The turnout was greater than the organizers had expected and Christian Henkes, spokesperson for Germany's Federal Employment Agency, told Al Jazeera that there is a “huge willingness” among these people to find a job.

Fadi Salem, a teacher and refugee from Syria, told Ruptly that as a teacher he hopes to secure work in education, but without changes to Germany’s language requirements, he will have trouble finding a job.

“It is better if Germany helps us as refugees by lowering their needs a little bit. To make it a little bit easier,” Salem said. “I’m hopeful, but every step here is hard. I’m a refugee, and I think it is very hard.”

Henkes said there is also a “big interest” among employers to “give these people a chance in the country”, which was reaffirmed by Ekkehard Streletzki, the owner of the Estrel Hotel where the event was being held.

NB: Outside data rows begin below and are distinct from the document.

-- ==== Sys2Proof/Machine/Ops.lean ====
section
/-! DEFINITION. The named operations: one write per field of the state, loads and stores on byte buffers (R180 to
R187), the error response (R210, the one operation that takes an error), delivering a response, taking a request and
ending a transaction, and the address view of a buffer. There is no return from an error (R211). -/

namespace Sys2Proof.Machine

/-! ## Writing one field -/

def State.setErr (s : State) (e : Option DdpError) : State := { s with err := e }
def State.setF (s : State) (f : Ports) : State := { s with f := f }
def State.setPay (s : State) (p : Bytes) : State := { s with pay := p }
def State.setWire (s : State) (p : Bytes) : State := { s with wire := p }
def State.setByteOut (s : State) (v : BitVec 8) : State := { s with byteOut := v }
def State.setHalfOut (s : State) (v : BitVec 16) : State := { s with halfOut := v }
def State.setWordOut (s : State) (v : BitVec 32) : State := { s with wordOut := v }
def State.setSizeCode (s : State) (v : BitVec 3) : State := { s with sizeCode := v }
def State.setSizeOut (s : State) (v : Option (BitVec 3)) : State := { s with sizeOut := v }
def State.setBppOut (s : State) (v : Option (BitVec 8)) : State := { s with bppOut := v }
def State.setW (s : State) (p : Bytes) : State := { s with w := p }

/-! ## Groups of ports -/

/-- The ports of byte 0 (R82, R121 step 2). -/
def Ports.setFlags (f : Ports) (x : BitVec 2 × BitVec 1 × BitVec 1 × BitVec 1 × BitVec 1 × BitVec 1) : Ports :=
  { f with ver := x.1, tc := x.2.1, st := x.2.2.1, rp := x.2.2.2.1, qy := x.2.2.2.2.1, pu := x.2.2.2.2.2 }

/-- The optional timecode the three ports `TCV`, `SEC`, `FRAC` stand for (R28). -/
def Ports.timecode (f : Ports) : Option (BitVec 16 × BitVec 16) :=
  if f.tcv = 1#1 then some (f.sec, f.frac) else none

/-! ## Loads and stores on buffers

`GET` at an index with no byte takes 0 (R189 allows a total definition); `DEC` never does so, and the instructions
that load check first and fault. -/

/-- `s[i]` (R14). -/
def byteAt (s : Bytes) (i : Nat) : Byte := s.getD i 0

/-- `GET8(s, i)` (R180); `put8` of it is that byte (R190). -/
def get8 (s : Bytes) (i : Nat) : BitVec 8 := byteAt s i

/-- `GET16BE(s, i)` (R181); `put16be` of it is those two bytes (R190). -/
def get16be (s : Bytes) (i : Nat) : BitVec 16 := be16 (byteAt s i) (byteAt s (i + 1))

/-- `GET32BE(s, i)` (R182); `put32be` of it is those four bytes (R190). -/
def get32be (s : Bytes) (i : Nat) : BitVec 32 :=
  be32 (byteAt s i) (byteAt s (i + 1)) (byteAt s (i + 2)) (byteAt s (i + 3))

/-- `PUT8(W, i, v)` with `len(W) = i` (R183); `get8` reads it back (R190). -/
def put8 (w : Bytes) (_i : Nat) (v : BitVec 8) : Bytes := w ++ [v]

/-- `PUT16BE(W, i, v)` with `len(W) = i` (R184); `get16be` reads it back (R190). -/
def put16be (w : Bytes) (_i : Nat) (v : BitVec 16) : Bytes := w ++ bytes16 v

/-- `PUT32BE(W, i, v)` with `len(W) = i` (R185); `get32be` reads it back (R190). -/
def put32be (w : Bytes) (_i : Nat) (v : BitVec 32) : Bytes := w ++ bytes32 v

/-- `SLICE(s, h)` (R186); at `len(W)` it gives back what `append` added (R191). -/
def slice (s : Bytes) (h : Nat) : Bytes := s.drop h

/-- `APPEND(W, p)` (R187); it joins the first bytes of a frame and their `slice` again (R191). -/
def append (w p : Bytes) : Bytes := w ++ p

/-- Run `k` when the `n` bytes at index `i` of `WIRE` exist (R180 to R182, R186); an address with no byte faults. -/
def inWire (s : State) (i n : Nat) (k : State) : Host.Outcome State Fault Refusal :=
  if i + n ≤ s.wire.length then .next k else .fault .outsideBuffer

/-- Run `k` when the store is at the end of `W` (R183 to R185, "require len(W) = i"). -/
def atEndOfW (s : State) (i : Nat) (k : State) : Host.Outcome State Fault Refusal :=
  if s.w.length = i then .next k else .fault .putIndexNotLength

/-! ## Errors and responses -/

/-- The numeric code of `ERR` (R9, R38). -/
def errCode : Option DdpError → BitVec 3
  | none => 0
  | some .tooShort => 1
  | some .unknownSizeCode => 2
  | some .unsupportedBitsPerPixel => 3
  | some .missingTimecode => 4

/-- Whether `DEC` is the operation that raises the error (R201, R202), and not `ENC` (R203, R204). -/
def DdpError.ofDec : DdpError → Bool
  | .tooShort | .unknownSizeCode => true
  | .unsupportedBitsPerPixel | .missingTimecode => false

/-- `raise E` (R14): the error response of R210 (log 18), `ERR` the code of `E` and the results of the operation that raises
it zero or empty. Nothing is saved, no mode changes, no handler runs. -/
def State.raise (s : State) (e : DdpError) : State :=
  if e.ofDec then ((s.setErr (some e)).setF Ports.zero).setPay [] else (s.setErr (some e)).setWire []

/-- Respond with (`ERR`, `F`, `PAY`) (R42, R121 step 12). -/
def State.respondDec (s : State) : State := { s with outbox := s.outbox ++ [.dec s.err s.f s.pay] }

/-- Respond with (`ERR`, `WIRE`) (R43, R141 step 8). -/
def State.respondEnc (s : State) : State := { s with outbox := s.outbox ++ [.enc s.err s.wire] }

/-! ## Requests -/

/-- The header length a packet is encoded with (R43, R58): 14 when `TC` is 1, else 10. -/
def Ports.headerLen (f : Ports) : Nat := if f.tc = 1#1 then Config.hdrTc else Config.hdrMin

/-- `n` bytes fit in a frame (R58). -/
def fits (maxWire : Option Nat) (n : Nat) : Bool :=
  match maxWire with
  | none => true
  | some m => n ≤ m

/-- Admission (R58): a `DEC` request by the length of `WIRE`, an `ENC` request by the length of the frame it makes. -/
def admitted (maxWire : Option Nat) (r : Request) : Bool :=
  if r.op = 0#1 then fits maxWire r.wire.length else fits maxWire (r.f.headerLen + r.pay.length)

/-- The request is sampled as one value at the start of the transaction (R59): its fields reach the ports, and it
leaves the queue. -/
def State.accept (s : State) (r : Request) (rest : List Request) : State :=
  { s with inbox := rest, op := r.op, f := r.f, pay := r.pay, wire := r.wire }

/-- The end of a transaction: the ports exist only within it (R34), and nothing is left (R20, R211; log 2). -/
def State.release (s : State) : State :=
  { s with op := 0, err := none, f := Ports.zero, pay := [], wire := [] }

/-! ## The address view of a buffer

A buffer is a finite sequence (R29, R30), so its address space is its positions: the list IS the canonical form
(log 20). The
view below lists it as address and byte, for claims that speak of addresses. -/

/-- The cells of a buffer from address `a` on. -/
def cellsFrom (a : Nat) : Bytes → List Host.Cell
  | [] => []
  | b :: bs => (a, b) :: cellsFrom (a + 1) bs

/-- A buffer as cells, address 0 first (R50, R51). -/
def cells (b : Bytes) : List Host.Cell := cellsFrom 0 b

/-- The canonical form of memory as cells: addresses strictly rising. An unlisted address reads as nothing. -/
def Memory.wf : List Host.Cell → Bool
  | [] => true
  | [_] => true
  | c :: d :: rest => decide (c.1 < d.1) && Memory.wf (d :: rest)

/-- The byte at an address, or nothing where the buffer has none. -/
def byteAt? (b : Bytes) (i : Nat) : Option Byte := b[i]?

/-! ## Sequencing -/

/-- Go on with the next state, or stop where the first part stopped. -/
def andThen (o : Host.Outcome State Fault Refusal) (k : State → Host.Outcome State Fault Refusal) :
    Host.Outcome State Fault Refusal :=
  match o with
  | .next s => k s
  | .fault r => .fault r
  | .refused r => .refused r

end Sys2Proof.Machine
end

“Nobody will work for only one euro anymore, not even a refugee. I can’t imagine such a thing,” Streletzki told Ruptly. “They should be paid appropriately as is normal in Germany. Otherwise they will not be able to pay their rents and to live. They have to be capable of helping their families subsist.”

Such sentiments were also echoed by hotel owner Stephan Kuehne, who told AFP that due to a shortage of young people in Germany they had a number of positions to fill. 

The question of the refugee status of potential employees was secondary, Kuehne explained, as long as they had the right qualifications and were motivated.

Around 1.1 million asylum seekers entered Germany in 2015, although 130,000 migrants who officially entered Germany in 2015 never turned up at the accommodation provided for them.

Frans Timmerman, vice president of the European Commission, said in January that over half of those traveling to Europe were from countries “where you can assume they have no reason whatsoever to ask for refugee status” and they were seeking better economic prospects.